## EXTRACTED MATERIAL
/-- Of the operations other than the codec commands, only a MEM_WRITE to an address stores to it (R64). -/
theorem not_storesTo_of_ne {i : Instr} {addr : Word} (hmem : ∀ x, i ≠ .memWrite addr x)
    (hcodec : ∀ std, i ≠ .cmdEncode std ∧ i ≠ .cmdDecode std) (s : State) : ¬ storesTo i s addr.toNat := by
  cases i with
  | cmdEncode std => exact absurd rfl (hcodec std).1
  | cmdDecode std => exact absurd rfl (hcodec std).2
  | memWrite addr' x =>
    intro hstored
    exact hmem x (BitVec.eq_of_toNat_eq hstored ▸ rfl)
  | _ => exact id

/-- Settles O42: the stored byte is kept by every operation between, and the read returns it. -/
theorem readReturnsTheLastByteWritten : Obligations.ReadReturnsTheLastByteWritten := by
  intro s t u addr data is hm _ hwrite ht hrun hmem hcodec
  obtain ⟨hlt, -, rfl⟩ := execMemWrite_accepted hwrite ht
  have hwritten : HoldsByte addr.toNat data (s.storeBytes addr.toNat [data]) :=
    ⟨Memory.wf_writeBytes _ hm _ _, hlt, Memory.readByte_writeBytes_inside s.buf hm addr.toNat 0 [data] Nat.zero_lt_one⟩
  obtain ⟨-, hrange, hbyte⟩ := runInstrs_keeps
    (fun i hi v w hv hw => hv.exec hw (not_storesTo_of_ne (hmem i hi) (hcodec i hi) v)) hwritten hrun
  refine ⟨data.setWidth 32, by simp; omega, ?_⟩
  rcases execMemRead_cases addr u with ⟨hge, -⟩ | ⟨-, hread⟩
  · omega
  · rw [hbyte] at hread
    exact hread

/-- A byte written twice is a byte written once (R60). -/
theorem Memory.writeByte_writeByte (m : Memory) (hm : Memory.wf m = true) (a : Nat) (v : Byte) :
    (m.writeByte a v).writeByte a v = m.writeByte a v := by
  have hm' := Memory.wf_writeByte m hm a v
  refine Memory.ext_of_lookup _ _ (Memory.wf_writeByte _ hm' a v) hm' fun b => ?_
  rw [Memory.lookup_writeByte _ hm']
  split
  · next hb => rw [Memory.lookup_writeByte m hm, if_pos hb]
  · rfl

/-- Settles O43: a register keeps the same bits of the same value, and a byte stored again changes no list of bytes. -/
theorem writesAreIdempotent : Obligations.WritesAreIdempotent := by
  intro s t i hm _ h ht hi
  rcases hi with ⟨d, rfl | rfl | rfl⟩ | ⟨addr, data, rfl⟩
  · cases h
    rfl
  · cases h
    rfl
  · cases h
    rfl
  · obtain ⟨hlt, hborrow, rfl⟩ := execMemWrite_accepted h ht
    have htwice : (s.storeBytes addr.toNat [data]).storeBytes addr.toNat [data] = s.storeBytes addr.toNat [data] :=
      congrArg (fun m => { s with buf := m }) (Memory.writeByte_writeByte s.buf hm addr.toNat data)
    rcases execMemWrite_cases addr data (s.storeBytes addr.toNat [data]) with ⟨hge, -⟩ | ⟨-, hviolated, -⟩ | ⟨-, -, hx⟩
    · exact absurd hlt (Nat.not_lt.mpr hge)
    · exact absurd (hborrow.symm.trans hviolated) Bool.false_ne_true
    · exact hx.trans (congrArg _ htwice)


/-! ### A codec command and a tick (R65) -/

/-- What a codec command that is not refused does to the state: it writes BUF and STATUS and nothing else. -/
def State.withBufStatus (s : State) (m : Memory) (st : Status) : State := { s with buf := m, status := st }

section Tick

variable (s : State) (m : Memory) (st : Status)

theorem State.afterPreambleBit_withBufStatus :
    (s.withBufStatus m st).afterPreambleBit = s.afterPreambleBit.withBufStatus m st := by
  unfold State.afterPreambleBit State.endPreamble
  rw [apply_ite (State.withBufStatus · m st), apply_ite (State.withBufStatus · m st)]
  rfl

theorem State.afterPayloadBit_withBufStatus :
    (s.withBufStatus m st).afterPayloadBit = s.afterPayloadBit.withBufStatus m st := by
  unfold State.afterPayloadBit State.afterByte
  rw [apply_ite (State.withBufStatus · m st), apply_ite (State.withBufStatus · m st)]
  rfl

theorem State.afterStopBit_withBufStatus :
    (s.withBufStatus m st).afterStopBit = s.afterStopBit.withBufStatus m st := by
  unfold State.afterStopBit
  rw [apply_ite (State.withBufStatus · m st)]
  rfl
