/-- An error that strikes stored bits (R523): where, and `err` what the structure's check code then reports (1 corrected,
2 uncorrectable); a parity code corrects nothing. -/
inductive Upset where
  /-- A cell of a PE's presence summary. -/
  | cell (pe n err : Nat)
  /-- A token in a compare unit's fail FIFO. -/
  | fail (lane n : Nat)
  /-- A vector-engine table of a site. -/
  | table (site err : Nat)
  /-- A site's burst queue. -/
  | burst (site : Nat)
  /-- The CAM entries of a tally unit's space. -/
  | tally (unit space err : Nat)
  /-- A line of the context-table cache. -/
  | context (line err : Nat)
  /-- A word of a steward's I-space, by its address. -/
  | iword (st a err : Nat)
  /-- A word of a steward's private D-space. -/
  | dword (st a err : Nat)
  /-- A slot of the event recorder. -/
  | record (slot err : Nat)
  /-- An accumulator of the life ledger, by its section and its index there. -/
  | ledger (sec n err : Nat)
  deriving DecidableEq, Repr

## WHAT THIS TASK INVOLVES
The answer must be exactly the lines from the one containing "event recorder. -/" through the final line of the data, both ends included, and nothing else.

## TASK RESULT
  /-- A slot of the event recorder. -/
  | record (slot err : Nat)
  /-- An accumulator of the life ledger, by its section and its index there. -/
  | ledger (sec n err : Nat)
  deriving DecidableEq, Repr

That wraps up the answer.